Here's the playbook:

* Predict that the good times won't last * When the economy is stable, keep posting that the bad times are around the corner * Repeat until an economic situation occurs (it does not matter how long, just keep repeating) * When an economic situation finally occurs, then say: "See. I predicted this."

Congrats, you are now an economist.


Lol, I was getting bearish but this article makes me bullish


No government wants a recession on their watch so printing goes on and markets keep going up


No one appears to have told Japan that for over three decades.


Thank God. This ski trip is expensive enough already


The stock market in America just seems to have the same function as the property market in China, it's the primary thing everyone dumps their wealth in. If one looks at stock market capitalization versus real economic output the ratio keeps creeping up. So either there's some miracle returns in the future or it's just more and more divorced from the fundamentals.


Based on a quick Google search, looks like US stock market cap is about $50 trillion [1] and real estate is $120 trillion. [2]

(There's going to be overlap since businesses own real estate.)

[1] https://siblisresearch.com/data/us-stock-market-value/ [2] https://www.statista.com/outlook/fmo/real-estate/united-stat...


Okay but what's the argument in relationship to my post? As the article notes China's property market is larger despite a stock market cap of 10tn, similar in Japan real estate value is about 5x larger than Japan's stock market cap.

That was the point, in the US stock market capitalization is unusually high compared both to other sectors and the economy at large.

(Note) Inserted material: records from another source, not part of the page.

-- ==== Sys2Proof/Machine/Ops.lean ====
section
/-! DEFINITION. The operations the commands share: how a command ends (30_encoding.md R305,
60_exceptions.md R602), access to the internal tables (20_memory.md R202), loading and unloading a
tree (42_tree_builder.md R448, R451), reading a tree out of the arena, and hardware reset
(70_reset_and_hazards.md R700). -/

namespace Sys2Proof
namespace Machine

/-! ### How a command ends -/

/-- Normal completion (R305): LAST_ERR 0, LAST_OPC, the two results, BUSY 0. -/
def complete (opc : Byte) (r0 r1 : Word) (s : State) : State :=
  { s with busy := false, lastErr := .ok, lastOpc := opc, result0 := r0, result1 := r1 }

/-- `raise E(info)` (R602), the block's only exception: no counter is saved, no mode changes and
control goes nowhere (R605), so there is no return from it beside it (R606). -/
def raise (e : ErrCode) (info : Word) (opc : Byte) (s : State) : State :=
  { s with busy := false, lastErr := e, lastOpc := opc, errSticky := true,
           result0 := info, result1 := 0#32 }

/-! ### FREQ and CODE -/

/-- FREQ[sym] (R141). -/
def State.freqAt (s : State) (sym : Byte) : Word := s.freq[sym.toNat]'sym.isLt

/-- FREQ[sym] <- v. -/
def State.setFreq (s : State) (sym : Byte) (v : Word) : State :=
  { s with freq := s.freq.set sym.toNat v sym.isLt }

/-- The BITS of CODE[sym] (R145); LEN is the length of this sequence. -/
def State.codeAt (s : State) (sym : Byte) : List Bool := s.code[sym.toNat]'sym.isLt

/-- Every CODE[s].LEN <- 0 and CODES_VALID <- 0 (R145). -/
def clearCodes (s : State) : State :=
  { s with code := Vector.replicate 256 [], codesValid := false }

/-! ### SERBUF -/

/-- The word at index `i`, if it has been written since reset. -/
def Memory.lookup : Memory → Nat → Option Word
  | [], _ => none
  | (j, w) :: rest, i => if i = j then some w else Memory.lookup rest i

/-- SERBUF[i] <- w, keeping the list in rising order of index. -/
def Memory.write : Memory → Nat → Word → Memory
  | [], i, w => [(i, w)]
  | (j, v) :: rest, i, w =>
      if i < j then (i, w) :: (j, v) :: rest
      else if i = j then (i, w) :: rest
      else (j, v) :: Memory.write rest i w

/-- Consecutive words from index `i` on. -/
def Memory.writeFrom : Memory → Nat → List Word → Memory
  | m, _, [] => m
  | m, i, w :: ws => Memory.writeFrom (m.write i w) (i + 1) ws

/-- The canonical form: the listed indices rise strictly from one entry to the next, and each is below
the bound of SERBUF. No listed value can equal an unlisted word's, which has none. -/
def Memory.wf : Memory → Bool
  | [] => true
  | [(i, _)] => decide (i < Config.serbufWords)
  | (i, _) :: (j, w) :: rest => decide (i < j) && Memory.wf ((j, w) :: rest)

/-- What a command that reads SERBUF finds at index `i`: the word written last, or, where none has been
written since reset, a free draw (R161; log 2). -/
def State.serWord (s : State) (i : Nat) : Word :=
  match s.serbuf.lookup i with
  | some w => w
  | none => Config.freeWord s.draws i

/-- A command has read SERBUF: the next one draws afresh (log 2). -/
def State.drawn (s : State) : State := { s with draws := s.draws + 1 }

/-! ### The tree -/

/-- NODE[0..NNODES), the entries that belong to the loaded tree (R142). -/
def State.arena (s : State) : List Node := s.nodes.take s.nnodes.toNat

/-- NODE[i], where `i` names an entry of the loaded tree; no command reads any other (R450). -/
def State.nodeAt (s : State) (i : NodeIdx) : Option Node := s.arena[i.toNat]?

/-- The tree under entry `i`, following LEFT and RIGHT at most `depth` levels down. -/
def readTree (arena : List Node) : (depth : Nat) → NodeIdx → Except Fault HTree
  | 0, _ => .error .arenaTooDeep
  | depth + 1, i =>
      match arena[i.toNat]? with
      | none => .error .arenaEntryAbsent
      | some (.leaf sym f) => .ok (.leaf sym f)
      | some (.inner f l r) =>
          match readTree arena depth l with
          | .error e => .error e
          | .ok tl =>
              match readTree arena depth r with
              | .error e => .error e
              | .ok tr => .ok (.node f tl tr)

/-- The loaded tree. MAX_NODES levels are more than any tree of R144 has (log 13). -/
def State.tree (s : State) : Except Fault HTree := readTree s.arena Config.maxNodes s.root

/-- The F of the root of a tree. -/
def HTree.freq : HTree → Word
  | .leaf _ f => f
  | .node f _ _ => f

/-- The number of nodes of a tree. -/
def HTree.size : HTree → Nat
  | .leaf _ _ => 1
  | .node _ l r => 1 + l.size + r.size

/-- The number of leaves of a tree. -/
def HTree.leaves : HTree → Nat
  | .leaf _ _ => 1
  | .node _ l r => l.leaves + r.leaves

/-- The commit of BUILD and DES_RUN (R448, R530): NODE[0..n) <- arena, the tree registers, the code
table invalidated, the Decoder at the new root with DEC_COUNT = 0. Entries from n on are untouched. -/
def loadTree (arena : List Node) (root : NodeIdx) (nleaves : Nat) (s : State) : State :=
  { clearCodes s with
    nodes := arena ++ s.nodes.drop arena.length
    root := root
    nnodes := BitVec.ofNat 9 arena.length
    nleaves := BitVec.ofNat 9 nleaves
    treeValid := true
    decNode := root
    decCount := 0#32 }

/-- The empty tree (R451, R530, R143): the registers of TREE_INFO at 0x000001FF, no codes, the Decoder
at NIL. The storage of NODE is untouched. -/
def unloadTree (s : State) : State :=
  { clearCodes s with
    root := Config.nil
    nnodes := 0#9
    nleaves := 0#9
    treeValid := false
    decNode := Config.nil
    decCount := 0#32 }

/-! ### Reset -/

/-- The items that SOFT_RESET and hardware reset both set (R700, R401); SERBUF and the storage of NODE
are not among them. STATUS, RESULT0 and RESULT1 are at their reset values too. -/
def resetRegisters (s : State) : State :=
  { unloadTree s with
    dataIn := 0#32
    busy := false
    errSticky := false
    lastErr := .ok
    lastOpc := 0x00#8
    result0 := 0#32
    result1 := 0#32
    freq := Vector.replicate 256 0#32
    total := 0#32
    obuf := []
    encBits := 0#32 }

/-- Hardware reset (R700, R701): SERBUF and NODE become unspecified, that is, as if nothing had been
written (log 11). The parameters are the build's and stay; so do the model's own fields, which are
outside the block. -/
def hardReset (s : State) : State :=
  { resetRegisters s with nodes := [], serbuf := [] }

end Machine
end Sys2Proof
end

It's plausible to me that the US stock market plays a larger role than in other countries. But you said it's the "primary thing everyone dumps their wealth into," which is a stronger, more surprising claim, and I wanted to see if it was true. Houses still seem to be people's biggest assets?


Sooo, back to gold then?


Opposite, China needs to get off land and that will allow them fiat to make up as much money as they want. Their big problem is that the workers aren't making enough money to keep the system running because it is all grifted by the state. Look at South Africa for what can happen when wealth isn't shared and the people can't support the economy because they are all too poor.